Now, I recognize the irony here. If this was 1950 and I called Philco in regard to the reception on my new TV set, a “real person” would ask a very similar question. The problem for me is that I knew that when I called the satellite company that it WAS NOT a real person, but a computer that would pretend to understand my voice before putting me on hold for 20 minutes. It’s a charade, an elaborate game designed to make me feel warm and fuzzy so I don’t notice the sore forming where the phone has been resting on my face for the whole evening.
Anyway, I wasn’t ready for the voice recognition computer when I called. As a result, I must have appeared confused, kind of like when you go to make a business call and accidentally dial your mom’s number. Christina said something to me when the computer was talking and I got even MORE confused. So I replied with a profound statement passed down through the generations: “Huh?”

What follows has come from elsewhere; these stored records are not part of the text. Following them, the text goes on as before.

-- ==== Sys2Proof/Laws/KeepsLinks.lean ====
section
/-!
SUPPORT. Every operation of Machine/Links.lean keeps the queue, and memory in its canonical form.
-/

set_option linter.unusedSimpArgs false
set_option linter.unreachableTactic false
set_option linter.unusedTactic false

namespace Sys2Proof.Machine

theorem State.takePosition_keeps {s0 s : State} {x1 x2} (h : Keeps s0 s) :
    Keeps s0 (State.takePosition s x1 x2) := by
  unfold State.takePosition
  try dsimp only
  repeat' first | with_reducible assumption | simp only [Keeps.mk_iff] | split | intro _ | with_reducible apply State.modPort_keeps | with_reducible apply Keeps.ite

theorem State.dropBeyond_keeps {s0 s : State} (h : Keeps s0 s) :
    Keeps s0 (State.dropBeyond s) := by
  unfold State.dropBeyond
  try dsimp only
  repeat' first | with_reducible assumption | simp only [Keeps.mk_iff] | split | intro _ | with_reducible apply State.modPort_keeps | with_reducible apply Keeps.foldl | with_reducible apply Keeps.foldlFst | with_reducible apply Keeps.ite

theorem State.departs_keeps {s0 s : State} {x1} (h : Keeps s0 s) :
    Keeps s0 (State.departs s x1) := by
  unfold State.departs
  try dsimp only
  repeat' first | with_reducible assumption | simp only [Keeps.mk_iff] | split | with_reducible apply Keeps.ite

theorem State.sendOne_keeps {s0 s : State} {x1 x2} (h : Keeps s0 s) :
    Keeps s0 (State.sendOne s x1 x2) := by
  unfold State.sendOne
  try dsimp only
  repeat' first | with_reducible assumption | simp only [Keeps.mk_iff] | split | intro _ | with_reducible apply State.modPort_keeps | with_reducible apply State.takePosition_keeps | with_reducible apply State.emit_keeps | with_reducible apply State.departs_keeps | with_reducible apply Keeps.ite

theorem State.sendAgain_keeps {s0 s : State} {x1} (h : Keeps s0 s) :
    Keeps s0 (State.sendAgain s x1) := by
  unfold State.sendAgain
  try dsimp only
  repeat' first | with_reducible assumption | simp only [Keeps.mk_iff] | split | intro _ | with_reducible apply State.emit_keeps | with_reducible apply State.departs_keeps | with_reducible apply State.modPort_keeps | with_reducible apply State.takePosition_keeps | with_reducible apply Keeps.ite | with_reducible apply Keeps.getD

theorem State.sendLctl_keeps {s0 s : State} {x1} (h : Keeps s0 s) :
    Keeps s0 (State.sendLctl s x1) := by
  unfold State.sendLctl
  try dsimp only
  repeat' first | with_reducible assumption | simp only [Keeps.mk_iff] | split | intro _ | with_reducible apply State.emit_keeps | with_reducible apply State.modPort_keeps | with_reducible apply State.takePosition_keeps | with_reducible apply Keeps.ite

theorem State.queueFlit_keeps {s0 s : State} {x1 x2} (h : Keeps s0 s) :
    Keeps s0 (State.queueFlit s x1 x2) := by
  unfold State.queueFlit
  try dsimp only
  repeat' first | with_reducible assumption | simp only [Keeps.mk_iff] | intro _ | with_reducible apply State.modPort_keeps

theorem State.inject_keeps {s0 s : State} {x1 x2 x3 x4 x5} {t} (ht : State.inject s x1 x2 x3 x4 x5 = some t) (h : Keeps s0 s) :
    Keeps s0 t := by
  unfold State.inject at ht
  try dsimp only at ht
  repeat' first | (split at ht) | (cases ht)
  all_goals repeat' first | with_reducible assumption | simp only [Keeps.mk_iff] | split | intro _ | with_reducible apply State.queueFlit_keeps | with_reducible apply Keeps.ite

theorem State.inject_out {s0 s t : State} {x1 x2 x3 x4 x5} (h : Keeps s0 s) (e : State.inject s x1 x2 x3 x4 x5 = some t) :
    Keeps s0 t := State.inject_keeps e h

theorem State.oweErr_keeps {s0 s : State} {x1 x2} (h : Keeps s0 s) :
    Keeps s0 (State.oweErr s x1 x2) := by
  unfold State.oweErr
  try dsimp only
  repeat' first | with_reducible assumption | simp only [Keeps.mk_iff] | split | with_reducible apply Keeps.ite

theorem State.countDead_keeps {s0 s : State} (h : Keeps s0 s) :
    Keeps s0 (State.countDead s) := by
  unfold State.countDead
  try dsimp only
  repeat' first | with_reducible assumption | simp only [Keeps.mk_iff]

theorem State.countMisroute_keeps {s0 s : State} (h : Keeps s0 s) :
    Keeps s0 (State.countMisroute s) := by
  unfold State.countMisroute
  try dsimp only
  repeat' first | with_reducible assumption | simp only [Keeps.mk_iff]

theorem State.countSchedDrop_keeps {s0 s : State} (h : Keeps s0 s) :
    Keeps s0 (State.countSchedDrop s) := by
  unfold State.countSchedDrop
  try dsimp only
  repeat' first | with_reducible assumption | simp only [Keeps.mk_iff]

theorem State.answerDropped_keeps {s0 s : State} {x1} (h : Keeps s0 s) :
    Keeps s0 (State.answerDropped s x1) := by
  unfold State.answerDropped
  try dsimp only
  repeat' first | with_reducible assumption | intro _ | with_reducible apply State.oweErr_keeps | with_reducible apply Keeps.foldl | with_reducible apply Keeps.foldlFst

theorem State.dropQueued_keeps {s0 s : State} {x1} (h : Keeps s0 s) :
    Keeps s0 (State.dropQueued s x1) := by
  unfold State.dropQueued
  try dsimp only
  repeat' first | with_reducible assumption | intro _ | with_reducible apply State.modPort_keeps | with_reducible apply State.answerDropped_keeps | with_reducible apply Keeps.foldl | with_reducible apply Keeps.foldlFst

theorem State.portDown_keeps {s0 s : State} {x1 x2 x3 x4} (h : Keeps s0 s) :
    Keeps s0 (State.portDown s x1 x2 x3 x4) := by
  unfold State.portDown
  try dsimp only
  repeat' first | with_reducible assumption | simp only [Keeps.mk_iff] | intro _ | with_reducible apply State.modPort_keeps | with_reducible apply State.dropQueued_keeps | with_reducible apply State.upstreamDown_keeps | with_reducible apply State.deviceEvent_keeps | with_reducible apply State.event_keeps

end Sys2Proof.Machine
end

Just as I muttered the word “Huh,” the computer was “listening” to me to determine if I was trying to say “Service” or “Installation” or “subscribe to the naked lady channel.” Right after the “huh?” I hear it say the following, “I’ll transfer you to that department.”
“The Department of Huh?” I asked myself. What the heck do they do there? Now I was on hold. I couldn’t even try to reason with the talking computer. (“No, no! Ser-vice! SERRRR-VVVISSSS!”)
It could have been worse. Someone in our house once unleashed a long string of expletives at the voice recognition computer when it wouldn’t transfer her to the right place. I’m sure others have done so, too. I wonder if the computer is taught to know what those dirty words mean? I suppose their tolerance to emotional abuse is just one advantage these machines offer their human overlords.
It turns out that the Department of Huh is the same as pressing zero: a 20 minute wait and an operator that has heard your problem so many times that her scripted empathy sounded like the enthusiasm of the ride attendants at a theme park. “Please-keep-your-hands-in-the-car-and-enjoy-the-ride.” “I’m-sorry-to-hear-of-your-reception-problems.”
They call it progress. I hope this is just the first try at progress.
Aaron J. Brown is a columnist for the Hibbing Daily Tribune.